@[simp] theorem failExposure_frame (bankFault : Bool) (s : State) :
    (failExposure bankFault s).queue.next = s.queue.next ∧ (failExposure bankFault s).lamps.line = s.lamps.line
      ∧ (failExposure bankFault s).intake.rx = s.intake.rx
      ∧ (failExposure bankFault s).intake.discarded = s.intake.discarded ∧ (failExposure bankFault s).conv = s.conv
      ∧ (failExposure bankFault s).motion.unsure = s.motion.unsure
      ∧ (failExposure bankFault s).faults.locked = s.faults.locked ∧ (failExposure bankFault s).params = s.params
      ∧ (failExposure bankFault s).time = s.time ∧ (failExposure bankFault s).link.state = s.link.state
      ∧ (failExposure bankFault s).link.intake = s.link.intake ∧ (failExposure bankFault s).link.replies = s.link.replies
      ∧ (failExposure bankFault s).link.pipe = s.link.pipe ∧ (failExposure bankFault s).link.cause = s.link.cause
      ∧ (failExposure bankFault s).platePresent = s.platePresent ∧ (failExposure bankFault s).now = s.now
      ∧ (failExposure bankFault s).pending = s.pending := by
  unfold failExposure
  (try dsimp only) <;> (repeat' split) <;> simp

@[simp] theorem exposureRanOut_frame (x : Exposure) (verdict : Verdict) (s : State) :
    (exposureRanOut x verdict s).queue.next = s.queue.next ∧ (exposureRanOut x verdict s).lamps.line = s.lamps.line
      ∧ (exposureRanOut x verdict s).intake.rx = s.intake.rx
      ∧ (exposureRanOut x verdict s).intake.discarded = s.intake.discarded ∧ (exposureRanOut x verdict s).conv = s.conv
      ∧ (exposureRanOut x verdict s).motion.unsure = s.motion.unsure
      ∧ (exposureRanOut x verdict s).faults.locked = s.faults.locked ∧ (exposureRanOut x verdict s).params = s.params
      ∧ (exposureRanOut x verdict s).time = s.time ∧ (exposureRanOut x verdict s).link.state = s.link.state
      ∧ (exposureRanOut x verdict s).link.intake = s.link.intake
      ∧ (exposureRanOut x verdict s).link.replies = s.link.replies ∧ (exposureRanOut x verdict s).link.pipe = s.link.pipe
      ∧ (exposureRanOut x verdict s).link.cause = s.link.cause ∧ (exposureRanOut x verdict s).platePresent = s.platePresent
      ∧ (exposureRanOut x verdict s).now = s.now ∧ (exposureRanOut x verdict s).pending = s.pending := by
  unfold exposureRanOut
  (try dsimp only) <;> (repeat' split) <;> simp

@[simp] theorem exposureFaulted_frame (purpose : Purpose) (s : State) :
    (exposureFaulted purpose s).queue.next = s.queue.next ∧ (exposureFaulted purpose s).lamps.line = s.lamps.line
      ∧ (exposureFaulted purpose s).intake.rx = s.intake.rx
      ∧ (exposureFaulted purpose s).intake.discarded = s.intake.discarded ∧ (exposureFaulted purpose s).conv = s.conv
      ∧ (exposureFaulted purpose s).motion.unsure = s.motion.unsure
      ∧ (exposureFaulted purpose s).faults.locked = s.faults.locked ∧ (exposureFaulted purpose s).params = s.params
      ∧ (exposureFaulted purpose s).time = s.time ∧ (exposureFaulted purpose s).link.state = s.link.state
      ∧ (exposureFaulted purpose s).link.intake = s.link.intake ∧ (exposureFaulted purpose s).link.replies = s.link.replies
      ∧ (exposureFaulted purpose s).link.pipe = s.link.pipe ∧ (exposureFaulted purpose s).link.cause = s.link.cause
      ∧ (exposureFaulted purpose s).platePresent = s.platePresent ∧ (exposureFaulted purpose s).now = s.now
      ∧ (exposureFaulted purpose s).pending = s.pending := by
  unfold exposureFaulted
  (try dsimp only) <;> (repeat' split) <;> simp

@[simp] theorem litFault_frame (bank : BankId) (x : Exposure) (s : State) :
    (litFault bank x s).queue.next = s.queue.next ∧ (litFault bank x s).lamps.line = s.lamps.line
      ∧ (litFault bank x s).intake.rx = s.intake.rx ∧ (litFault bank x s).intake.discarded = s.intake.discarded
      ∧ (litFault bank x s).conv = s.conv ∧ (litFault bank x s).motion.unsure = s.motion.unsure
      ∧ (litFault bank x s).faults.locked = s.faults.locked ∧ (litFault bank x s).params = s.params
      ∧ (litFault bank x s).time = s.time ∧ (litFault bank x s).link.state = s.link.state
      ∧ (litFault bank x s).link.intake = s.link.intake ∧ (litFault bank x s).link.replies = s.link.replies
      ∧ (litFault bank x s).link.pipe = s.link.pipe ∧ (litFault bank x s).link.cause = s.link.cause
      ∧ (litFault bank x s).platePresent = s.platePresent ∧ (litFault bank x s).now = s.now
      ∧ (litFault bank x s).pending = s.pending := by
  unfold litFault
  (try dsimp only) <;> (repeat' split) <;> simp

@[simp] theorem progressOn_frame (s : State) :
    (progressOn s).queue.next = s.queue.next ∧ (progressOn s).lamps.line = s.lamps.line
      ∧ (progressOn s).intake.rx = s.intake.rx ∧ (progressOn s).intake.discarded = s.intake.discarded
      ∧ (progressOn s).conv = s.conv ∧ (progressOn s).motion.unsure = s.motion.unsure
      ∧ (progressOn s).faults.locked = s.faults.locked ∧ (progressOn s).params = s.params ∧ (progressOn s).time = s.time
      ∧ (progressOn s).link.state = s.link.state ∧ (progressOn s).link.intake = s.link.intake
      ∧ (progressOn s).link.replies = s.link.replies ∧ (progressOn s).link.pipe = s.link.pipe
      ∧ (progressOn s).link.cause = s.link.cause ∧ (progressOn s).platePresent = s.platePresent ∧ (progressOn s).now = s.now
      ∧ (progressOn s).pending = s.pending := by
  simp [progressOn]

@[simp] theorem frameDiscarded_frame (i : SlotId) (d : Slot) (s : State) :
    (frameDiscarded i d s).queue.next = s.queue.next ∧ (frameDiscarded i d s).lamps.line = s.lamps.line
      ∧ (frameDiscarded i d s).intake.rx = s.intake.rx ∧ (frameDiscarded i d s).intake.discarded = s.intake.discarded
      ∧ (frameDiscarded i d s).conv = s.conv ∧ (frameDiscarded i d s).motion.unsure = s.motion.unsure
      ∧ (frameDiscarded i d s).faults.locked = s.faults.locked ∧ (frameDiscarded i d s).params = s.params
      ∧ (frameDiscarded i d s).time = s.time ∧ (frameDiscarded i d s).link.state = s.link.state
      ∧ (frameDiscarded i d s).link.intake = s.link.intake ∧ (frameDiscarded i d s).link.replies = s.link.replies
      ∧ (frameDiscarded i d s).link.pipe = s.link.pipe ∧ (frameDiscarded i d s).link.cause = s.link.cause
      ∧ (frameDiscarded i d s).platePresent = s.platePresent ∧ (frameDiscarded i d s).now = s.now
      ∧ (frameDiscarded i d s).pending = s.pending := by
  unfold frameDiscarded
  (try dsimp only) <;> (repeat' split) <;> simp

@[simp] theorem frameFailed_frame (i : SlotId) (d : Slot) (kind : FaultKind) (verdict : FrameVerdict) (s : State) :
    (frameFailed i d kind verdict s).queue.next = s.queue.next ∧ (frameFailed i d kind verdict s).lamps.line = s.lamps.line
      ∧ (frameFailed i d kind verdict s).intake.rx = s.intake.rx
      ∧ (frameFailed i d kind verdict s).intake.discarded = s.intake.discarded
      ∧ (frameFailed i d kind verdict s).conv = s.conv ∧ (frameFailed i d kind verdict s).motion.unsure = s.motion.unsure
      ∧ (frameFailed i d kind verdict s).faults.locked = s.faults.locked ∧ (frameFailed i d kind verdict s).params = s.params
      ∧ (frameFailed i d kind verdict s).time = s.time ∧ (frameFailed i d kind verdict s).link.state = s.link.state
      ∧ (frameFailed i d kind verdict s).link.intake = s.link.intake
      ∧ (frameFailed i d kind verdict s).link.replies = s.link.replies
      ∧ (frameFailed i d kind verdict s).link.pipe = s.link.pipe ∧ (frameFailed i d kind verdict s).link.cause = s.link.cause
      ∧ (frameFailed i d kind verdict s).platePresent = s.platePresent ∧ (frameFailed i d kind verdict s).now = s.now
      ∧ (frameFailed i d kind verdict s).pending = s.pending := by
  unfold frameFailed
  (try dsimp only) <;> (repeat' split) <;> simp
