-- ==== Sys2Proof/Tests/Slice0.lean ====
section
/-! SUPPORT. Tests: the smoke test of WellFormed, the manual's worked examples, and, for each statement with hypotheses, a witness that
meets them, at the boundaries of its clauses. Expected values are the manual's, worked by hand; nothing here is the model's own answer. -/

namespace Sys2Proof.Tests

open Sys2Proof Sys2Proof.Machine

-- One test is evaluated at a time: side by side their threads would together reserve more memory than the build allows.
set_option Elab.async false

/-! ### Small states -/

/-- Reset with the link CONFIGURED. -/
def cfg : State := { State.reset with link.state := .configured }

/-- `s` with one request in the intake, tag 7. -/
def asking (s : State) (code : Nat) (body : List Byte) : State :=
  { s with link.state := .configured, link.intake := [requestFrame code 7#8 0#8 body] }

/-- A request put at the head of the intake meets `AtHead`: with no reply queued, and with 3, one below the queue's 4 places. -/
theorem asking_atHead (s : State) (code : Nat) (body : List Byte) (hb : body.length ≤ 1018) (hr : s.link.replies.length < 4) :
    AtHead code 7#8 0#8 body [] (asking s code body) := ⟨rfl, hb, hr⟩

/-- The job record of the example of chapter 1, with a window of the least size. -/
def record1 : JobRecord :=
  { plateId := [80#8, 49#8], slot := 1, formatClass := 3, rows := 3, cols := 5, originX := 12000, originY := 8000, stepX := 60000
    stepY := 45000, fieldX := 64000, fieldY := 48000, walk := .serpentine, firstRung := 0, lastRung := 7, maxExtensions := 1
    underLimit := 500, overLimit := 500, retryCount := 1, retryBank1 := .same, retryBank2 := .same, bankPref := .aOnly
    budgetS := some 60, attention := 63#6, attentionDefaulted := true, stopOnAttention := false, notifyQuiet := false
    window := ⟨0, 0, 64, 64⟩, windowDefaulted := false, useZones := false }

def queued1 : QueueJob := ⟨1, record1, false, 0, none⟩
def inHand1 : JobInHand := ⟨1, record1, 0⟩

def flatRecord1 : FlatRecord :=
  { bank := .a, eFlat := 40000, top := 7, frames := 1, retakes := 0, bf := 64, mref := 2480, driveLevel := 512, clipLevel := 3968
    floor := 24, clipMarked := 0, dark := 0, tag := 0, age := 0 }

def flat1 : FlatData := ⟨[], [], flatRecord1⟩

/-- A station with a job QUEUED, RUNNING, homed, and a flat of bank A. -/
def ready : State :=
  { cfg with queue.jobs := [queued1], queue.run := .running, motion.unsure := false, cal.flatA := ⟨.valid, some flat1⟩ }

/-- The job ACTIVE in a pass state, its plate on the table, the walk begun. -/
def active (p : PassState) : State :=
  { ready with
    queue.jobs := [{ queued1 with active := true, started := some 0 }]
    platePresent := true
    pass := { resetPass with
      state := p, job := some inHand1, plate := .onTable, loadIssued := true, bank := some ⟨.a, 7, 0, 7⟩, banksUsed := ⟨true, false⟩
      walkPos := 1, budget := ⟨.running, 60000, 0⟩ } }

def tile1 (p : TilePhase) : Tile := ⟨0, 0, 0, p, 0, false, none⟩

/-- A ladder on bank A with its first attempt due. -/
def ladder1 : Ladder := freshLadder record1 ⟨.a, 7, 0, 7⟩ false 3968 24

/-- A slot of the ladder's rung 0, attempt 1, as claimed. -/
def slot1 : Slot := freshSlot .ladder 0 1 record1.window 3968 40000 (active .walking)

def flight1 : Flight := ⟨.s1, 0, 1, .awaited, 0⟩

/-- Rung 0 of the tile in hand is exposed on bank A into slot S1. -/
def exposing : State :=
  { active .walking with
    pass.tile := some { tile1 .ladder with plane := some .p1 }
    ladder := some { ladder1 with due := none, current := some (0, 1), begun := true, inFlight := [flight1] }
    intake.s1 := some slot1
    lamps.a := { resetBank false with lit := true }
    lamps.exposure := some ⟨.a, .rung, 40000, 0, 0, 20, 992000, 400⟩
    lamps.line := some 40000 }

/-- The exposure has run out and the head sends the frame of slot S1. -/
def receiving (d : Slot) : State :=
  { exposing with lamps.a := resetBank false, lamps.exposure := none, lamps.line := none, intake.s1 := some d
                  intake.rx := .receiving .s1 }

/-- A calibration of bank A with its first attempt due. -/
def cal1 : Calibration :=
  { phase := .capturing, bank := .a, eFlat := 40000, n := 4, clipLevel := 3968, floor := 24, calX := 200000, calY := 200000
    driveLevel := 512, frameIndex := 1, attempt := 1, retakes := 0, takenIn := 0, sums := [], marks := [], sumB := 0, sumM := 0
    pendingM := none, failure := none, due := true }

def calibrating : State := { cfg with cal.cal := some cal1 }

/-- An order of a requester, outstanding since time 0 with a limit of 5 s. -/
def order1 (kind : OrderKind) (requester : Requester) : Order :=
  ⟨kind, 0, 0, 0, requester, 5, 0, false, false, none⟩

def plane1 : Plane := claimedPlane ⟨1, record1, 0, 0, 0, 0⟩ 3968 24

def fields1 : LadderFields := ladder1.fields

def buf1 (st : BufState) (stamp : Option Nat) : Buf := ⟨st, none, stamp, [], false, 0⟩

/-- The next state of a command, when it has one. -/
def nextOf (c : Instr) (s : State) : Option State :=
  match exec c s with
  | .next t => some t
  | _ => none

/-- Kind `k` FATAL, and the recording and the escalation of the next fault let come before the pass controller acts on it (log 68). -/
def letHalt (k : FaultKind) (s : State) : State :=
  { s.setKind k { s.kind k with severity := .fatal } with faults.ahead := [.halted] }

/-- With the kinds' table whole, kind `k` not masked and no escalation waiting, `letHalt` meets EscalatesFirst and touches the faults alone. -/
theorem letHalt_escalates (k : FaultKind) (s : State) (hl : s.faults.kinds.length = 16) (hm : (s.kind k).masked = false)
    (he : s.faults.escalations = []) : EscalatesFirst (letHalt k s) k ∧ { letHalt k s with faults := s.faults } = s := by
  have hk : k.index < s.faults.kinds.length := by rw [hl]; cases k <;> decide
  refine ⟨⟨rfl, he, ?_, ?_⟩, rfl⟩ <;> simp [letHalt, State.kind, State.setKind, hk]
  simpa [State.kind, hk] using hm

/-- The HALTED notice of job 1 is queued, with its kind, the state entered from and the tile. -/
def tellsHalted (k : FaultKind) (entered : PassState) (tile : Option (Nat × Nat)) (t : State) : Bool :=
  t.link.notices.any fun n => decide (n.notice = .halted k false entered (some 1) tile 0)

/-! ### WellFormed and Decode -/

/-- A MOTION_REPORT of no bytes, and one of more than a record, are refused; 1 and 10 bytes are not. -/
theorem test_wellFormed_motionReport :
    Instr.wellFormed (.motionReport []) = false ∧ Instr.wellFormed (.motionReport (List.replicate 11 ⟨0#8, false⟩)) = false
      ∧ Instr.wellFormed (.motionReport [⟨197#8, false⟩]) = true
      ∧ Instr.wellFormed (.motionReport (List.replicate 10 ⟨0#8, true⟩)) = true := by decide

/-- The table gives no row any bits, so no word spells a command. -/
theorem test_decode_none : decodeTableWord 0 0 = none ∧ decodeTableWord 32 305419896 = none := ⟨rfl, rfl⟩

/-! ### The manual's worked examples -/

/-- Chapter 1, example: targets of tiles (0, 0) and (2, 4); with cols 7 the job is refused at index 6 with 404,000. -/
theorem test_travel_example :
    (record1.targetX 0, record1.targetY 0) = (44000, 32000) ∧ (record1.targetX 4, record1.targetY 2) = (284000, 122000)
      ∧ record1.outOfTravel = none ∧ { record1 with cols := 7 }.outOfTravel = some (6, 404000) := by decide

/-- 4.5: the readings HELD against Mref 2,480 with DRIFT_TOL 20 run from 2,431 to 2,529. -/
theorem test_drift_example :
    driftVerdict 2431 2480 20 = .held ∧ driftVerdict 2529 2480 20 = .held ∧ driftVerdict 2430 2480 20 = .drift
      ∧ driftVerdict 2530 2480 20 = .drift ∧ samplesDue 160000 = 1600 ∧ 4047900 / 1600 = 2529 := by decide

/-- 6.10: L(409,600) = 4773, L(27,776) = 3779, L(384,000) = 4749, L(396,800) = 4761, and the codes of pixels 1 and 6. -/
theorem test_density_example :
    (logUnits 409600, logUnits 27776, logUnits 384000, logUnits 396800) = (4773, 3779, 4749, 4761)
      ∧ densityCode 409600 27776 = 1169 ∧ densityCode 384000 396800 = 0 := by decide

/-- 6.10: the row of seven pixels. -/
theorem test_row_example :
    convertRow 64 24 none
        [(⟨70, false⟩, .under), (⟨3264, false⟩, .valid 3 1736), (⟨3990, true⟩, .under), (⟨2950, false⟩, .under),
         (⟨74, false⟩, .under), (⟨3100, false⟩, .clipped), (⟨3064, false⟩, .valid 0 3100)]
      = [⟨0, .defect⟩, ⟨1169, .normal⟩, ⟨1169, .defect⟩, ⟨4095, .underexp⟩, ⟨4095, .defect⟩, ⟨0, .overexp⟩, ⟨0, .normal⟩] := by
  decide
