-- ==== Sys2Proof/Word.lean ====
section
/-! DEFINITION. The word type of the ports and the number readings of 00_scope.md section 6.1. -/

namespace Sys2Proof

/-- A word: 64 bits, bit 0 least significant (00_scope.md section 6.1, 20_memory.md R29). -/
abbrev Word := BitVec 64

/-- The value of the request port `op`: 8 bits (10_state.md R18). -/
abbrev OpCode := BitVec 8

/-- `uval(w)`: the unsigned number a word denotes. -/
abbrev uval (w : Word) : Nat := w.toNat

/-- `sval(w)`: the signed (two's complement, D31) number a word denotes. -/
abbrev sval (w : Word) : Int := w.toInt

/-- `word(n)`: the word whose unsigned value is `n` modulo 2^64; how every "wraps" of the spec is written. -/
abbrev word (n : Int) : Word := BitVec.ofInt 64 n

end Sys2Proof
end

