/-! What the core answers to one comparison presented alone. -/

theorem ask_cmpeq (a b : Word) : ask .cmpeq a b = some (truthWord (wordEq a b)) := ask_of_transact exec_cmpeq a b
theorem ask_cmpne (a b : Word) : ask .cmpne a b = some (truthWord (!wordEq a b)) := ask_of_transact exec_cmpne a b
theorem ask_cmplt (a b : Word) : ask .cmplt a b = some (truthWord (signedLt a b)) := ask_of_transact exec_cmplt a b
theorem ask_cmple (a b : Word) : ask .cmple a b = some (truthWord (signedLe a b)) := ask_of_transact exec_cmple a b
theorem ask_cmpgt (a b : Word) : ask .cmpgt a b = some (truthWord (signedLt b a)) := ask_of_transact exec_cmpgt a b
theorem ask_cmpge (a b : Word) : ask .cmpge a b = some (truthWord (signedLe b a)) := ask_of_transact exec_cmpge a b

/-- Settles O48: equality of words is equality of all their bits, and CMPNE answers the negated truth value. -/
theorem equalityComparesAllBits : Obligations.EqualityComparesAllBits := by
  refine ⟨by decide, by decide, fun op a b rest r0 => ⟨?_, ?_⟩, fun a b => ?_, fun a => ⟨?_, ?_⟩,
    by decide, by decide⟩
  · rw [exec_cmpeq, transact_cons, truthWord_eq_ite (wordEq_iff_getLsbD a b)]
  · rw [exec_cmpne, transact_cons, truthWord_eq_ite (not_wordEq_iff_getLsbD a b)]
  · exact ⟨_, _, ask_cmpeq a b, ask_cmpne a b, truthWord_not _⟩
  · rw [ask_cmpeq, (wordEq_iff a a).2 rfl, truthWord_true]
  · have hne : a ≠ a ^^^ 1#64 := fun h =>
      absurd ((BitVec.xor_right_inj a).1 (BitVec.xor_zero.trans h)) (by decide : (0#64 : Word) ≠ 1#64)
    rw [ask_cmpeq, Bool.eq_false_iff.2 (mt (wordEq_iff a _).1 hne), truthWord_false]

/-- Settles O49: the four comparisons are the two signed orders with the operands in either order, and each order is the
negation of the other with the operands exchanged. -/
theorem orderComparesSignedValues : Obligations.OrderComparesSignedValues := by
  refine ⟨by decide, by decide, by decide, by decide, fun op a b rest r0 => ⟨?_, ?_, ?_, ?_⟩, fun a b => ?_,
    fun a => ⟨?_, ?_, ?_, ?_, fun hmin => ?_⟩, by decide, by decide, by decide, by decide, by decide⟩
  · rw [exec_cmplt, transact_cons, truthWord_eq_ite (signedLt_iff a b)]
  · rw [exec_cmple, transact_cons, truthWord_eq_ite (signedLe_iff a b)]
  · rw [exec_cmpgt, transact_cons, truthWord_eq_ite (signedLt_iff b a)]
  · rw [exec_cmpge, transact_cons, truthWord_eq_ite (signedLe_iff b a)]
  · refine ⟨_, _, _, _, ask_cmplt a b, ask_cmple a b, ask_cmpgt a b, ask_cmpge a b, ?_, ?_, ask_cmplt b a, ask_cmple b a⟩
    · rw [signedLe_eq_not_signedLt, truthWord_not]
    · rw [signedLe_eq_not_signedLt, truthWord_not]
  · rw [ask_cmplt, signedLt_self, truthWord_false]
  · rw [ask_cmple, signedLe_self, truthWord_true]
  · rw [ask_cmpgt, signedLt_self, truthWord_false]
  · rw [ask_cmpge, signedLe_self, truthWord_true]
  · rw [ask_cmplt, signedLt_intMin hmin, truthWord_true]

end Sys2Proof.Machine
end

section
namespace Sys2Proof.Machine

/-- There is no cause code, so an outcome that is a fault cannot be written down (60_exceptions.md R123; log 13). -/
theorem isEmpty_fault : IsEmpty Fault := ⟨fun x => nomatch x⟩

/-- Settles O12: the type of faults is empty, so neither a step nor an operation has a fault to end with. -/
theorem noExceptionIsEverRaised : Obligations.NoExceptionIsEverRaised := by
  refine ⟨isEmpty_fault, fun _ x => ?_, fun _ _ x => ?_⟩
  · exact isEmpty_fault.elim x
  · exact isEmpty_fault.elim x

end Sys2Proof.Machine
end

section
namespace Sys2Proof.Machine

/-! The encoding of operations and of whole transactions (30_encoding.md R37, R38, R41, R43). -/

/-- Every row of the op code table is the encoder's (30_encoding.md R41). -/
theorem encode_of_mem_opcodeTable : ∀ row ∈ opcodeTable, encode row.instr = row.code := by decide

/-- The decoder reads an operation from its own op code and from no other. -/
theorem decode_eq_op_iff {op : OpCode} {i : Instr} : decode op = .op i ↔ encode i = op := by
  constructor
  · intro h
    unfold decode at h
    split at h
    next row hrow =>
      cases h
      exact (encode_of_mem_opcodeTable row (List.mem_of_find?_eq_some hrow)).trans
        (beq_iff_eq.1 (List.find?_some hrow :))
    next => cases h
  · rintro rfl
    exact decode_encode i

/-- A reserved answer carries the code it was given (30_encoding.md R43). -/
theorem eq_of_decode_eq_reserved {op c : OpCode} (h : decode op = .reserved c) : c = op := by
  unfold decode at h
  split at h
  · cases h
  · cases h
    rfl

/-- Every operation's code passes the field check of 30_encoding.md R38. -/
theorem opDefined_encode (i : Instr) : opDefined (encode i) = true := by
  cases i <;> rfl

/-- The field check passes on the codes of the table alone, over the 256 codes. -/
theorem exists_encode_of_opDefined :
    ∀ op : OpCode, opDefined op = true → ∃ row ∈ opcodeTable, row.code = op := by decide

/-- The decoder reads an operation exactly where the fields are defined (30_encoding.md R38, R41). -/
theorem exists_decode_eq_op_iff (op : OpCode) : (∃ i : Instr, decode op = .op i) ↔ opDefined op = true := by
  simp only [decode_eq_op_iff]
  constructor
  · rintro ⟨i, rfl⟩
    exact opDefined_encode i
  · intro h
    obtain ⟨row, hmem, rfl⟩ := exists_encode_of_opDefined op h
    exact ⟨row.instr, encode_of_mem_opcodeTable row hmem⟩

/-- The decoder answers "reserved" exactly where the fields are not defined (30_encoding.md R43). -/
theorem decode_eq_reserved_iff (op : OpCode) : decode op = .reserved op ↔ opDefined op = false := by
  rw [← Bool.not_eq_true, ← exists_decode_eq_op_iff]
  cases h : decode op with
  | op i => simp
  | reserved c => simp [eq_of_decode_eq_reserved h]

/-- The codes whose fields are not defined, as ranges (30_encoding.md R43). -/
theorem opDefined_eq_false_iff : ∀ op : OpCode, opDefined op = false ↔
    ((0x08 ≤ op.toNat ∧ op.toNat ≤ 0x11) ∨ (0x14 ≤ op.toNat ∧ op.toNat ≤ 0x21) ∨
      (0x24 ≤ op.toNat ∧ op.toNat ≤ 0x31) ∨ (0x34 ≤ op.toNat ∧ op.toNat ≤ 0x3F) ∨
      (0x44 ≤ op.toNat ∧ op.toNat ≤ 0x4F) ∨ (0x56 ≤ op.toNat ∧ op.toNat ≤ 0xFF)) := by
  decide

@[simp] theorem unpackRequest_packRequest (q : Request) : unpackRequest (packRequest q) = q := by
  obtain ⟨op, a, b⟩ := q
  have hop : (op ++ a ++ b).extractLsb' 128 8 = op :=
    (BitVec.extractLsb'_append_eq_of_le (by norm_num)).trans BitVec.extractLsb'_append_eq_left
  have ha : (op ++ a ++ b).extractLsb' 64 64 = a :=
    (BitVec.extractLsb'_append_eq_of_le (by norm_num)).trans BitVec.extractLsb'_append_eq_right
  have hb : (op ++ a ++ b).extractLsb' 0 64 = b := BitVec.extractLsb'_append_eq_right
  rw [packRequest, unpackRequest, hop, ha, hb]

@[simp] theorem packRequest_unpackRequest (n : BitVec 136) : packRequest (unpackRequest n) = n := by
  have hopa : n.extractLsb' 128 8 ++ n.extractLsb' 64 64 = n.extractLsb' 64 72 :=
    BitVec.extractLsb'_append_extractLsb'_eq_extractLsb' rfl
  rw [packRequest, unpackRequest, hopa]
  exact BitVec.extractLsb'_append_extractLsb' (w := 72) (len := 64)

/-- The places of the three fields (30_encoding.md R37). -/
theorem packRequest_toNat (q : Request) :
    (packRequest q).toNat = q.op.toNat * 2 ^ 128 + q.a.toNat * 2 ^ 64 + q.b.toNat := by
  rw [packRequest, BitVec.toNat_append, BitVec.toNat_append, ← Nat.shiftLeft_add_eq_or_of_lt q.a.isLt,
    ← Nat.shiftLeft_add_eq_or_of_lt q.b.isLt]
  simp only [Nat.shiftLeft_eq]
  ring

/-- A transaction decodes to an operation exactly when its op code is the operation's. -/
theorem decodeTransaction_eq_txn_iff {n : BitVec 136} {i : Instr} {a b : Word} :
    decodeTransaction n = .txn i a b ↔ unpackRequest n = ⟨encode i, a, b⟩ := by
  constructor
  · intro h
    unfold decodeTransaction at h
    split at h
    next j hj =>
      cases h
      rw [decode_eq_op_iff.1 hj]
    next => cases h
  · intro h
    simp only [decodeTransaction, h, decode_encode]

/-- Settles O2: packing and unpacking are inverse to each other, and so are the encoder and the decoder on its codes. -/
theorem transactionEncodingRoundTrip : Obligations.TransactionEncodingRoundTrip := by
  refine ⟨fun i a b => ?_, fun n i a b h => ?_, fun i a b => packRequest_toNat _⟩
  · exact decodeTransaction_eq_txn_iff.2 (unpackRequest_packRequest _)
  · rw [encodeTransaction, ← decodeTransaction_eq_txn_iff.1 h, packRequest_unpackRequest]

────────────────────────────────────────

Look through the entries above and quote exactly the lines from the line with "obtain ⟨row, hmem, rfl⟩" to the line with "defined (30_encoding.md R43). -/", counting both of those lines.

RESULT:
    obtain ⟨row, hmem, rfl⟩ := exists_encode_of_opDefined op h
    exact ⟨row.instr, encode_of_mem_opcodeTable row hmem⟩

/-- The decoder answers "reserved" exactly where the fields are not defined (30_encoding.md R43). -/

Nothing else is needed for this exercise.